| PROBLEM TO WORK ON |
Everything from the line containing "unfold Assembles" through the final line of the entries below should be repeated exactly, and nothing else.

| DATA FOR PROCESSING |

/-- R36, R106: an accepted PREVIEW segment with bytes and without LAST: its bytes are queued, which leaves `v`, and it
is read, which leaves `r`, and offered; the stall flags are looked at, and its processing ends. -/
theorem exec_preview_offered {l : SrcLink} {i : SlotIx} {g : Segment} {c : CardIx} {k : Card} {j : FileIx} {f : FileRec}
    {a : Assembly} {m : FormatEntry} {s : State} (h : DataOf l i g c k j f s) (preview : g.kind = 5)
    (place : InPlace f g) (bytes : g.payload ≠ []) (last : g.last = false) (assembly : f.assembly = some a)
    (format : a.format = some m) (valid : m.valid = true) (picture : m.packing ≠ .none_) :
    ∃ v r, exec (.preview l) s = .next (endProcessing l (checkStalls (offerLook l ⟨j, s.files[j].gen⟩ i g
        (placementOf a m g) (completesAt m g (placementOf a m g)) r))) ∧
      v = { s with files := v.files, dest := v.dest, slots := v.slots } ∧
      (∀ d : Dest, v.dest[d].stall = s.dest[d].stall) ∧
      v.slots = (vmod s.slots i fun x => { x with refs := x.refs + f.receivers.length }) ∧
      v.files[j].file.bind FileRec.channel = f.channel ∧ Reading j 9 v r ∧ ReadCounts j v r := by
  obtain ⟨hf, -, -, -⟩ := DataOf.names h
  have step : dataStep l g.kind = .preview l := by rw [preview]; rfl
  have run : exec (.preview l) s = .next (endProcessing l (checkStalls (acceptBytes l j i f g s))) := by
    rw [← step, exec_dataStep_streaming h, if_pos (by unfold offsetOk; rw [decide_eq_true_eq]; exact place)]
    unfold acceptData
    dsimp only
    rw [last, if_neg bytes]
    rfl
  unfold acceptBytes at run
  dsimp only at run
  generalize hv : queueData j i f (modFile j (fun f => { f with
    sums := f.sums.advance g.payload, nextOffset := f.nextOffset + g.payload.length }) s) = v at run
  obtain ⟨⟨still, files⟩, dest, slots⟩ := queuedBytes hf bytes v hv.symm
  have record : Assembles j (f.taking g none) a v := by
    unfold Assembles
    rw [files, vmod_self, assembly]
    rfl
  have tid : tidOf j v = ⟨j, s.files[j].gen⟩ := by
    refine congrArg (Tid.mk j) ?_
    rw [files, vmod_self]
  rw [readSegment_offered l j i record preview (by rw [assembly]; exact format) valid picture, tid] at run
  exact ⟨v, _, run, still, fun d => by rw [dest], slots, record.channel, readPreview_reading l m g v,
    readPreview_counts l m g v⟩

| WRITTEN SOLUTION |
    unfold Assembles
    rw [files, vmod_self, assembly]
    rfl
  have tid : tidOf j v = ⟨j, s.files[j].gen⟩ := by
    refine congrArg (Tid.mk j) ?_
    rw [files, vmod_self]
  rw [readSegment_offered l j i record preview (by rw [assembly]; exact format) valid picture, tid] at run
  exact ⟨v, _, run, still, fun d => by rw [dest], slots, record.channel, readPreview_reading l m g v,
    readPreview_counts l m g v⟩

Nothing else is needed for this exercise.